**Assigned task**
I need the lines below from the one with "spell, most significant first. -/" down to the one with "number, most significant first. -/" reproduced exactly, both ends included, and nothing else.

**Saved entries**
-- ==== Sys2Proof/Machine/Operands.lean ====
section
/-! DEFINITION. Operand forms of the signal path: bit fields of a section body, block-floating-point resource elements
(R111 to R113), complex arithmetic in codes. -/

namespace Sys2Proof.Machine

/-- The bits of bytes, from the most significant bit of the first byte (R111). -/
def bitsMsb (l : List Byte) : List Bool := (l.map fun b => (List.range 8).map fun i => b.getLsbD (7 - i)).flatten

/-- The number that bits spell, most significant first. -/
def natOfBits (l : List Bool) : Nat := l.foldl (fun n b => 2 * n + b2n b) 0

/-- Bits as a two's-complement number of their count. -/
def intOfBits (l : List Bool) : Int := (BitVec.ofNat l.length (natOfBits l)).toInt

/-- The `w` bits of a number, most significant first. -/
def toBits : Nat → Nat → List Bool
  | 0, _ => []
  | w + 1, v => decide (v / 2 ^ w % 2 = 1) :: toBits w v

/-- A two's-complement number as `w` bits. -/
def intBits (w : Nat) (v : Int) : List Bool := toBits w (v % (2 ^ w : Int)).toNat

/-- Bytes of bits, padded with zero bits. -/
def bytesOfBits : Nat → List Bool → List Byte
  | 0, _ => []
  | n + 1, l => BitVec.ofNat 8 (natOfBits ((l ++ List.replicate 8 false).take 8)) :: bytesOfBits n (l.drop 8)

/-- Bits of one PRB (R112). -/
def prbBits (comp : Nat) : Nat := if comp = 0 then 384 else 24 * comp + 4

/-- Twelve resource elements of `w`-bit components, each I then Q (R112). -/
def takeRes : Nat → Nat → List Bool → List Cplx
  | 0, _, _ => []
  | n + 1, w, l => ⟨intOfBits (l.take w), intOfBits ((l.drop w).take w)⟩ :: takeRes n w (l.drop (2 * w))

/-- Scale a value by a power of two. -/
def shlC (z : Cplx) (e : Nat) : Cplx := ⟨z.re * 2 ^ e, z.im * 2 ^ e⟩

/-- Decompress one PRB (R112): its twelve values, or none if its exponent is above 16 - W. -/
def unpackPrb (comp : Nat) (l : List Bool) : Option (List Cplx) :=
  if comp = 0 then some (takeRes 12 16 l)
  else
    let e := natOfBits (l.take 4)
    if 16 - comp < e then none else some ((takeRes 12 comp (l.drop 4)).map (shlC · e))

/-- The PRBs of a body, one after the other (R111). -/
def unpackPrbs : Nat → Nat → List Bool → List (Option (List Cplx))
  | 0, _, _ => []
  | n + 1, comp, l => unpackPrb comp l :: unpackPrbs n comp (l.drop (prbBits comp))

/-- The magnitude that R113 takes of a value. -/
def mag (v : Int) : Nat := if 0 ≤ v then v.toNat else (-v - 1).toNat

/-- The exponent of R113: the first e from `e0` with m >> e below 2^(W-1). -/
def blockExp (w m : Nat) : Nat → Nat → Nat
  | 0, e0 => e0
  | fuel + 1, e0 => if m / 2 ^ e0 < 2 ^ (w - 1) then e0 else blockExp w m fuel (e0 + 1)

/-- The exponent of a PRB (R113). -/
def prbExp (w : Nat) (l : List Cplx) : Nat :=
  blockExp w (l.foldl (fun m z => max m (max (mag z.re) (mag z.im))) 0) 16 0

/-- Compress one PRB (R113). -/
def packPrb (comp : Nat) (l : List Cplx) : List Bool :=
  if comp = 0 then (l.map fun z => intBits 16 z.re ++ intBits 16 z.im).flatten
  else
    let e := prbExp comp l
    toBits 4 e ++ (l.map fun z => intBits comp (asr z.re e) ++ intBits comp (asr z.im e)).flatten

/-- Sum of two values. -/
def addC (a b : Cplx) : Cplx := ⟨a.re + b.re, a.im + b.im⟩

/-- Product of two values, exactly. -/
def mulC (a b : Cplx) : Cplx := ⟨a.re * b.re - a.im * b.im, a.re * b.im + a.im * b.re⟩

/-- Conjugate. -/
def conjC (a : Cplx) : Cplx := ⟨a.re, -a.im⟩

/-- Arithmetic shift right of both components. -/
def asrC (z : Cplx) (n : Nat) : Cplx := ⟨asr z.re n, asr z.im n⟩

/-- Saturate both components to `w` bits. -/
def satC (w : Nat) (z : Cplx) : Cplx := ⟨satTo w z.re, satTo w z.im⟩

/-- How many components saturation changes. -/
def satHitsC (w : Nat) (z : Cplx) : Nat := satHits w z.re + satHits w z.im

/-- Sum of a list. -/
def sumC (l : List Cplx) : Cplx := l.foldl addC Cplx.zero

/-- Shift right with rounding to nearest, halves up. -/
def asrRound (v : Int) (n : Nat) : Int := if n = 0 then v else asr (v + 2 ^ (n - 1)) n

end Sys2Proof.Machine
end

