/-- Stages 6 to 8 of a path for one carrier (R164 to R168): `z` are stage-5 outputs, one to a tick, of which the first is
converted at count `first`. Samples are taken on the carrier's own grid of stamps; their group delay, which the spec gives
only as part of the latency, is free (log 73). -/
def State.feedCarrier (s : State) (p first : Nat) (z : List Cplx) (c : Nat) : State :=
  let r := s.rx p
  let u := s.ulAt c first
  let k := ratio u.log2n u.scs
  let at_ := r.stamp first k
  let l := s.loKhz (p / 8)
  let mixed := z.zipIdx.map fun (x, i) =>
    let t := (at_ + i) % Config.ticksPerCycle
    satC 24 (mixC x true (ulPhase (s.ulAt c t) l t))
  let car := tget (fun _ => RxCar.reset) r.cars c
  let skip := (k - at_ % k) % k
  let (from_, all, car) := if car.next = some at_ then
      ((at_ + Config.ticksPerCycle - car.rest.length) % Config.ticksPerCycle, car.rest ++ mixed, car)
    else ((at_ + skip) % Config.ticksPerCycle, mixed.drop skip, RxCar.reset)
  let n := all.length / k * k
  let (z7, half) := downStages (14 - u.log2n - u.scs) 0 car.half (all.take n)
  let g := Config.groupDelay k * k
  let start := (from_ + (g / Config.ticksPerCycle + 1) * Config.ticksPerCycle - g) % Config.ticksPerCycle
  let pend := (s.filtOf c).swapAt.map s.tickOf
  let raw := (evens (historiesOf 96 car.filt z7)).zipIdx.map fun (h, i) =>
    asrC (firSum ((s.filtOf c).coefAt pend (s.tickOf ((start + i * k) % Config.ticksPerCycle))) 96 h) (17 + u.filtShift)
  let car : RxCar :=
    { next := some ((at_ + z.length) % Config.ticksPerCycle), rest := all.drop n, half := half, filt := pushHist 96 car.filt z7 }
  ((s.bump (Rg.C_FILT_SAT (p / 32)) ((raw.map (satHitsC 16)).sum)).mapRx p fun r =>
    { r with cars := tset (fun _ => RxCar.reset) r.cars c car }.put ⟨c, start, k, raw.map (satC 16)⟩).addUlSat (p / 32)
      [(raw.map (satHitsC 16)).sum, 0, 0]

/-- Energy and number of the codes of a run that count for R161: those of the interval but for its last 128 ticks. -/
def State.measured (s : State) (run : AdcRun) : Nat × Nat :=
  let mu := (s.muMax true).getD s.muRef
  run.codes.zipIdx.foldl (fun a (x, n) =>
    let t := (run.first + n / 4) % Config.ticksPerCycle
    if 128 < ahead t (addSymbols mu 1 t) then (a.1 + sqMag x, a.2 + 1) else a) (0, 0)

/-- Codes go through the slice of a path (R164): stages 2 to 5 once, stages 6 to 8 for every enabled carrier. -/
def State.feed (s : State) (p : Nat) (run : AdcRun) : State :=
  let r := s.rx p
  let l := run.codes.take (run.codes.length / 4 * 4)
  if l = [] then s
  else
    let dc := s.dcBlock p run.first l
    let on := s.on Rg.UL_CFG_DC_EN
    let z2 := if on then dc.out.reverse else l
    let z3 := (histories r.hist z2).map (rxIq r.iq)
    let tick := s.tickOf run.first
    let z5 := (farrowDown r.df r.hist3 z3).zipIdx.map fun (z, i) =>
      satC 24 (asrC (mulC z (r.entry (r.gainOn (tick + i)))) 12)
    let m := s.measured run
    let s := s.mapRx p fun r =>
      { r with
        dcI := if on then dc.i else r.dcI
        dcQ := if on then dc.q else r.dcQ
        since := dc.since
        hist := pushHist 8 r.hist z2
        hist3 := pushHist 48 r.hist3 z3
        energy := r.energy + m.1
        codes := r.codes + m.2 }
    ((List.range 4).filter fun c => (s.ul c).en).foldl (fun s c => s.feedCarrier p run.first z5 c) s

/-- R160 to R164: an interval of a path ends: its last codes go through the slice, and the distance path acts while the
estimators run; else attenuation and bypass are held. -/
def execAgcIntervalEnd (p : PathNo) (run : AdcRun) (s : State) : Host.Outcome State Fault Refusal :=
  let p := p.val
  let last := (s.time.count + Config.ticksPerCycle - 1) % Config.ticksPerCycle
  let s := s.feed p run
  let s := if s.agcRuns p last then (s.bypassBoundary p).distance p (s.aboveTarget (s.rx p)) else s
  let had := (s.rx p).sprintNow
  let s := s.mapRx p fun r =>
    { r with sprintLast := had, sprintNow := false, energy := 0, codes := 0
             sprintSyms := if had then inc32 r.sprintSyms 1 else r.sprintSyms }
  .next (if had then s.bump (Rg.C_SPRINT_SYM (p / 32)) 1 else s)

/-- A symbol window of a path's elastic buffer: the N samples stamped from `start` on, none if one is missing (R169,
R171). -/
def RxPath.window (r : RxPath) (c start n : Nat) : Option (List Cplx) :=
  match r.buf.find? fun e => e.carrier == c && decide (0 ≤ ahead e.start start) && ahead e.start start % (e.step : Int) == 0
      && decide (ahead e.start start < ((e.x.length * e.step : Nat) : Int)) with
  | some e =>
    let l := (e.x.drop ((ahead e.start start).toNat / e.step)).take n
    if l.length = n then some l else none
  | none => none

/-- The samples of a carrier stamped before a count leave the elastic buffer. -/
def RxPath.drain (r : RxPath) (c count : Nat) : RxPath :=
  { r with buf := (r.buf.map fun e =>
      if e.carrier = c ∧ 0 < ahead e.start count then
        let k := min (ceilDiv (ahead e.start count).toNat e.step) e.x.length
        { e with start := (e.start + k * e.step) % Config.ticksPerCycle, x := e.x.drop k }
      else e).filter fun e => !e.x.isEmpty }

/-- The FFT of a path's window with the slope removed: the carrier's subcarriers, and saturated components (R169). -/
def ulBins (u : UlCarrier) (x : List Cplx) : List Cplx × Nat :=
  let n := 2 ^ u.log2n
  let raw := transform false u.log2n u.fftShift x
  let out := raw.map (satC 16)
  let flat := (List.range n).map fun k =>
    let k' : Int := if n / 2 ≤ k then (k : Int) - n else k
    asrC (mulC (nth out k Cplx.zero) (slopeTwiddle k' u.fftAdv n)) 17
  ((List.range (12 * u.nprb)).map fun m => nth flat ((m + n - 6 * u.nprb % n) % n) Cplx.zero, (raw.map (satHitsC 16)).sum)

/-! ## Combining (R170, R171, R172) -/

/-- The accepted uplink control sections of a carrier that cover a symbol. -/
def State.ulCtrls (s : State) (c sym : Nat) : List CtrlSec :=
  s.ctrlSecs.filter fun x => x.ul && (s.flow x.flow).carrier == c && x.syms.contains sym

/-- A path's term of a layer and PRB is removed for a parity error (R171). -/
def ulHits (e : UlParity) (p f l b : Nat) : Bool :=
  match e with
  | .weight p' f' l' b' => p' == p && f' == f && l' == l && b' == b
  | .bin p' b' => p' == p && b' == b

/-- A half's partial sum of a layer on a PRB: twelve values (R170). -/
def State.partialSum (s : State) (h : Nat) (u : UlCarrier) (c : CtrlSec) (j l b sym : Nat) (errs : List UlParity)
    (xs : List (Nat × List Cplx)) : List Cplx :=
  (List.range 12).map fun n =>
    asrC (sumC (xs.map fun (p, x) =>
      if errs.any fun e => ulHits e p c.flow l b then Cplx.zero
      else
        let w := s.weight h c j p b sym
        mulC (if u.conj then conjC w else w) (nth x (12 * b + n) Cplx.zero))) (15 + u.combShift)

/-- A half's coded partial sums of a symbol (R172). -/
def State.codedSums (s : State) (h : Nat) (u : UlCarrier) (cs : List CtrlSec) (sym : Nat) (errs : List UlParity)
    (xs : List (Nat × List Cplx)) : List PartSum :=
  cs.flatMap fun c => c.body.layers.zipIdx.flatMap fun (l, j) =>
    (List.range c.numPrb).map fun i =>
      let b := c.startPrb + i
      let z := s.partialSum h u c j l b sym errs xs
      let e := prbExp 16 z
      ⟨c.flow, sym, h, l, b, e, z.map fun v => asrC v e⟩

/-- UL_SATURATE is due (R176). -/
def State.evalUlSat (s : State) (h : Nat) : State :=
  let g := tget (fun _ => [0, 0, 0]) s.ulSat h
  let ok := match (s.rate Ev.UL_SATURATE h).last with
    | some t => decide (t + 4915200 ≤ s.time.now)
    | none => true
  if s.on Rg.UL_CFG_SAT_EVT && !(g.sum == 0) && ok then
    { s with ulSat := tset (fun _ => [0, 0, 0]) s.ulSat h [0, 0, 0] }.raiseOnce h Ev.UL_SATURATE h 4915200 g
  else s

/-! ## Sounding (R194, R195, R196) -/

/-- Comb of a code, and its n_cs_max (Table 53). -/
def combOf (c : Nat) : Nat × Nat := match c with
  | 0 => (2, 8)
  | 1 => (4, 12)
  | _ => (8, 6)

/-- floor(65,536 / NR) for comb 2, 4 or 8 (R195). -/
def combGain (c : Nat) : Int := match c with
  | 0 => 2730
  | 1 => 5461
  | _ => 10922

**Answer for the task**
/-- The number that bits spell, most significant first. -/
def natOfBits (l : List Bool) : Nat := l.foldl (fun n b => 2 * n + b2n b) 0

/-- Bits as a two's-complement number of their count. -/
def intOfBits (l : List Bool) : Int := (BitVec.ofNat l.length (natOfBits l)).toInt

/-- The `w` bits of a number, most significant first. -/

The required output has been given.